• **Your task**: Only the lines below, from the one with "def Fp.copysign (a" through the one with "that rounding to", are to be written out, exactly.

• **Source information**:
/-- Magnitude; a NaN becomes the canonical NaN (R23). -/
def Fp.abs (a : Word) : Word := if toNum a = .nan then ofNum .nan else a &&& 0x7FFFFFFF#32
/-- Negation; a NaN becomes the canonical NaN (R23). -/
def Fp.neg (a : Word) : Word := if toNum a = .nan then ofNum .nan else a ^^^ 0x80000000#32
/-- Magnitude of `a` with the sign of `b`; a NaN becomes the canonical NaN (R23). -/
def Fp.copysign (a b : Word) : Word :=
  if toNum a = .nan then ofNum .nan else (a &&& 0x7FFFFFFF#32) ||| (b &&& 0x80000000#32)

/-- Integer square root of `n`, bit by bit from bit `i` down. -/
def isqrtAux : Nat → Nat → Nat → Nat
  | 0, _, r => r
  | i + 1, n, r => if (r + 2 ^ i) * (r + 2 ^ i) ≤ n then isqrtAux i n (r + 2 ^ i) else isqrtAux i n r

/-- The largest `r` with `r * r ≤ n`. -/
def isqrt (n : Nat) : Nat := isqrtAux (Nat.log2 n / 2 + 1) n 0

/-- A quotient `m` at exponent `e` whose remainder is not zero when `rest`: one more bit marks the rest, which is all
that rounding to nearest needs below the last kept bit. -/
def withRest (n : Bool) (m : Nat) (e : Int) (rest : Bool) : Num := .fin n (2 * m + bit rest) (e - 1)

/-- The quotient of finite values, the divisor not zero, to at least 64 bits. -/
def divFin (na : Bool) (ma : Nat) (ea : Int) (nb : Bool) (mb : Nat) (eb : Int) : Num :=
  if ma = 0 then .fin (xor na nb) 0 0
  else withRest (xor na nb) (ma * 2 ^ 96 / mb) (ea - eb - 96) (ma * 2 ^ 96 % mb ≠ 0)

/-- The result of an FP32 operation on operands for which the spec states none: free, but a NaN is the canonical one (R23;
log 22). -/
def Fp.unstated (op : Nat) (a b : Word) : Word := ofNum (toNum (Config.freeFp op a b))

/-- FP32 division, correctly rounded; free where the spec states no quotient (log 22). -/
def Fp.div (a b : Word) : Word :=
  match toNum a, toNum b with
  | .nan, _ => ofNum .nan
  | _, .nan => ofNum .nan
  | .inf _, .inf _ => Fp.unstated 0 a b
  | .inf n, .fin m mb _ => if mb = 0 then Fp.unstated 0 a b else ofNum (.inf (xor n m))
  | .fin n _ _, .inf m => ofNum (.fin (xor n m) 0 0)
  | .fin na ma ea, .fin nb mb eb =>
    if mb = 0 then Fp.unstated 0 a b else ofNum (divFin na ma ea nb mb eb)

/-- FP32 reciprocal, correctly rounded. -/
def Fp.recip (a : Word) : Word :=
  match toNum a with
  | .nan => ofNum .nan
  | .inf n => ofNum (.fin n 0 0)
  | .fin n m e => if m = 0 then Fp.unstated 1 a 0 else ofNum (divFin false 1 0 n m e)

/-- The root of a positive finite value to at least 32 bits. -/
def sqrtFin (m : Nat) (e : Int) : Num :=
  let e' := if e % 2 = 0 then e else e - 1
  let m' := (if e % 2 = 0 then m else 2 * m) * 2 ^ 128
  let r := isqrt m'
  withRest false r ((e' - 128) / 2) (r * r ≠ m')

/-- FP32 square root, correctly rounded. The root of -0 is a zero, its sign left open; of other negative values the spec states
none (log 22). -/
def Fp.sqrt (a : Word) : Word :=
  match toNum a with
  | .nan => ofNum .nan
  | .inf n => if n then Fp.unstated 2 a 0 else ofNum (.inf false)
  | .fin n m e =>
    if m = 0 then (if n && (Config.freeFp 2 a 0).msb then a else 0)
    else if n then Fp.unstated 2 a 0 else ofNum (sqrtFin m e)

/-- The reciprocal root of a positive finite value to at least 64 bits: isqrt of 2^320 / m. -/
def rsqrtFin (m : Nat) (e : Int) : Num :=
  let e' := if e % 2 = 0 then e else e - 1
  let m' := if e % 2 = 0 then m else 2 * m
  let r := isqrt (2 ^ 320 / m')
  withRest false r (-e' / 2 - 160) (r * r * m' ≠ 2 ^ 320)

/-- FP32 reciprocal square root, correctly rounded. -/
def Fp.rsqrt (a : Word) : Word :=
  match toNum a with
  | .nan => ofNum .nan
  | .inf n => if n then Fp.unstated 3 a 0 else 0
  | .fin n m e => if n || m == 0 then Fp.unstated 3 a 0 else ofNum (rsqrtFin m e)

/-- The product of the roots 2^(2^-i) of the set bits of a fraction of `w` bits, from its top bit down; all in fixed
point of `w` bits, each step rounded down. `r` is the root of the bit before. -/
def exp2Frac (w : Nat) : Nat → Nat → Nat → Nat → Nat
  | 0, _, _, acc => acc
  | i + 1, f, r, acc =>
    let r' := isqrt (r * 2 ^ w)
    exp2Frac w i f r' (if f / 2 ^ i % 2 = 1 then acc * r' / 2 ^ w else acc)

/-- FP32 power of two, correctly rounded: the fraction's power lies between a lower bound and that bound plus 2^12
units of 2^-160; where the two do not round alike the value is free (log 19). -/
def Fp.exp2 (a : Word) : Word :=
  match toNum a with
  | .nan => ofNum .nan
  | .inf n => if n then 0 else a
  | .fin n m e =>
    if m = 0 then 0x3F800000#32
    else
      let v : Int := if n then -((m * 2 ^ (e + 160).toNat : Nat) : Int) else (m * 2 ^ (e + 160).toNat : Nat)
      let i := v / (2 ^ 160 : Nat)
      let f := (v - i * (2 ^ 160 : Nat)).toNat
      if i ≥ 129 then ofNum (.inf false)
      else if i < -152 then 0
      else if f = 0 then ofNum (.fin false 1 i)
      else
        let lo := exp2Frac 160 160 f (2 * 2 ^ 160) (2 ^ 160)
        let x := ofNum (withRest false lo (i - 160) true)
        let y := ofNum (withRest false (lo + 4096) (i - 160) true)
        if x = y then x else ofNum (toNum (Config.freeExp2 a))

/-- Bits of the fraction of log2 by repeated squaring in fixed point of 256 bits, rounded down; `y` lies in [1, 2). -/
def log2Frac : Nat → Nat → Nat → Nat
  | 0, _, acc => acc
  | i + 1, y, acc =>
    let y2 := y * y / 2 ^ 256
    if y2 ≥ 2 * 2 ^ 256 then log2Frac i (y2 / 2) (2 * acc + 1) else log2Frac i y2 (2 * acc)

/-- FP32 logarithm to base two, correctly rounded between bounds 2^-99 apart (log 19). -/
def Fp.log2 (a : Word) : Word :=
  match toNum a with
  | .nan => ofNum .nan
  | .inf n => if n then Fp.unstated 4 a 0 else a
  | .fin n m e =>
    if n || m == 0 then Fp.unstated 4 a 0
    else
      let l := Nat.log2 m
      let i : Int := (l : Int) + e
      if m = 2 ^ l then ofNum (ofSigned i 0)
      else
        let b := log2Frac 100 (m * 2 ^ (256 - l)) 0
        let lo : Int := i * (2 ^ 100 : Nat) + b
        let x := ofNum (ofSigned lo (-100))
        let y := ofNum (ofSigned (lo + 2) (-100))
        if x = y then x else ofNum (toNum (Config.freeLog2 a))

/-! ### Integers and FP32 -/

/-- The nearest integers to a finite value: rounded by magnitude under the mode. -/
def Num.toInt (mode : Rnd) : Num → Int
  | .fin n m e => if n then -(roundAt mode m e 0 : Nat) else (roundAt mode m e 0 : Nat)
  | _ => 0

/-- Saturating conversion to an integer range; 0 for NaN (R197). -/
def Num.toRange (mode : Rnd) (lo hi : Int) : Num → Int
  | .nan => 0
  | .inf n => if n then lo else hi
  | x => max lo (min hi (x.toInt mode))

def Fp.toS32 (mode : Rnd) (a : Word) : Word := BitVec.ofInt 32 ((toNum a).toRange mode (-(2 ^ 31)) (2 ^ 31 - 1))
def Fp.toU32 (mode : Rnd) (a : Word) : Word := BitVec.ofInt 32 ((toNum a).toRange mode 0 (2 ^ 32 - 1))
def Fp.ofS32 (a : Word) : Word := ofNum (ofSigned a.toInt 0)
def Fp.ofU32 (a : Word) : Word := ofNum (ofSigned a.toNat 0)

/-! ### The fused dot product (R24 to R27) -/

/-- The exponent of the leading bit of a non-zero value. -/
def Num.lead : Num → Int
  | .fin _ m e => (Nat.log2 m : Int) + e
  | _ => 0

/-- A value's contribution to the window whose quantum is 2^q: its magnitude cut to a multiple of the quantum. -/
def Num.quanta (q : Int) : Num → Int
  | .fin n m e =>
    let k : Nat := if q ≤ e then m * 2 ^ (e - q).toNat else m / 2 ^ (q - e).toNat
    if n then -(k : Int) else k
  | _ => 0

/-- The fused sum of an accumulator and exact products (R24). -/
def chunkSum (acc : Word) (p : List Num) : Word :=
  let xs := toNum acc :: p
  if xs.any (· == .nan) then ofNum .nan
  else if xs.any (· == .inf false) && xs.any (· == .inf true) then ofNum .nan
  else if xs.any (· == .inf false) then ofNum (.inf false)
  else if xs.any (· == .inf true) then ofNum (.inf true)
  else
    match xs.filter (fun x => !x.isZero) with
    | [] => if xs.all Num.sign then 0x80000000#32 else 0
    | y :: ys =>
      let emax := ys.foldl (fun m x => max m x.lead) y.lead
      let q := emax - 62
      let total := (y :: ys).foldl (fun t x => t + x.quanta q) 0
      if total = 0 then 0 else ofNum (ofSigned total q)

/-- An integer clamped to 32 bits (R27). -/
def sat32 (v : Int) : Word := BitVec.ofInt 32 (max (-(2 ^ 31)) (min (2 ^ 31 - 1) v))

/-- The INT8 lane step: the exact sum of the products added and saturated (R27). -/
def intSum (acc : Word) (p : List Int) : Word := sat32 (acc.toInt + p.foldl (· + ·) 0)

/-! ### Format codes (R196) -/

/-- Bits an element of a format code takes in memory; raw u8 8, b64 64 (R22, R196). -/
def fmtBits (c : Nat) : Nat :=
  match c with
  | 0x00 => 32 | 0x01 => 32 | 0x02 => 32 | 0x03 => 16 | 0x04 => 16 | 0x05 => 8 | 0x06 => 8 | 0x07 => 8 | 0x08 => 8
  | 0x09 => 8 | 0x0A => 8 | 0x0B => 6 | 0x0C => 6 | 0x0D => 4 | 0x0E => 8 | 0x0F => 64 | 0x10 => 128 | 0x11 => 64
  | _ => 0

/-- Codes of MX formats. -/
def isMx (c : Nat) : Bool := 0x09 ≤ c && c ≤ 0x0E

/-- Two's complement value of the low `n` bits. -/
def signed (n x : Nat) : Int := if x % 2 ^ n < 2 ^ (n - 1) then (x % 2 ^ n : Nat) else (x % 2 ^ n : Nat) - (2 ^ n : Nat)

/-- The value of an element's bits, before any block scale (R21, R22). -/
def elemNum (c x : Nat) : Num :=
  match c with
  | 0x00 => fp32.decode x
  | 0x01 => ofSigned (signed 32 x) 0
  | 0x02 => ofSigned x 0
  | 0x03 => bf16.decode x
  | 0x04 => fp16.decode x
  | 0x05 => e4m3.decode x
  | 0x06 => e5m2.decode x
  | 0x07 => ofSigned (signed 8 x) 0
  | 0x08 => ofSigned x 0
  | 0x09 => e4m3.decode x
  | 0x0A => e5m2.decode x
  | 0x0B => e2m3.decode x
  | 0x0C => e3m2.decode x
  | 0x0D => e2m1.decode x
  | 0x0E => ofSigned (signed 8 x) (-6)
  | _ => .nan

/-- An MX element under its block scale; scale 0xFF makes every element NaN (R22). -/
def mxNum (c x scale : Nat) : Num :=
  if scale = 255 then .nan else (elemNum c x).scale ((scale : Int) - 127)

/-- Is the encoding +0 or -0 (R61, R73)? For MX elements the element bits alone decide. -/
def isZeroCode (c x : Nat) : Bool := (elemNum c x).isZero

/-- The encoding +0 alone: all bits zero (R60). -/
def isPlusZero (x : Nat) : Bool := x == 0

/-- The exponent of an MX element format's largest normal (R31). -/
def emaxElem (c : Nat) : Int :=
  match c with
  | 0x09 => 8 | 0x0A => 15 | 0x0B => 2 | 0x0C => 4 | 0x0D => 2 | _ => 0

/-- The element bits of a value that is finite: converted under the mode, saturating (R31). An MXINT8 element saturates at
-128, the least that R21 lists, on the negative side (log 81). -/
def mxElem (c : Nat) (mode : Rnd) (x : Num) : Nat :=
  match c with
  | 0x09 => e4m3.encode mode true x
  | 0x0A => e5m2.encode mode true x
  | 0x0B => e2m3.encode mode true x
  | 0x0C => e3m2.encode mode true x
  | 0x0D => e2m1.encode mode true x
  | _ => ((x.scale 6).toRange mode (-128) 127 % 256).toNat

• **Written response**:
def Fp.copysign (a b : Word) : Word :=
  if toNum a = .nan then ofNum .nan else (a &&& 0x7FFFFFFF#32) ||| (b &&& 0x80000000#32)

/-- Integer square root of `n`, bit by bit from bit `i` down. -/
def isqrtAux : Nat → Nat → Nat → Nat
  | 0, _, r => r
  | i + 1, n, r => if (r + 2 ^ i) * (r + 2 ^ i) ≤ n then isqrtAux i n (r + 2 ^ i) else isqrtAux i n r

/-- The largest `r` with `r * r ≤ n`. -/
def isqrt (n : Nat) : Nat := isqrtAux (Nat.log2 n / 2 + 1) n 0

/-- A quotient `m` at exponent `e` whose remainder is not zero when `rest`: one more bit marks the rest, which is all
that rounding to nearest needs below the last kept bit. -/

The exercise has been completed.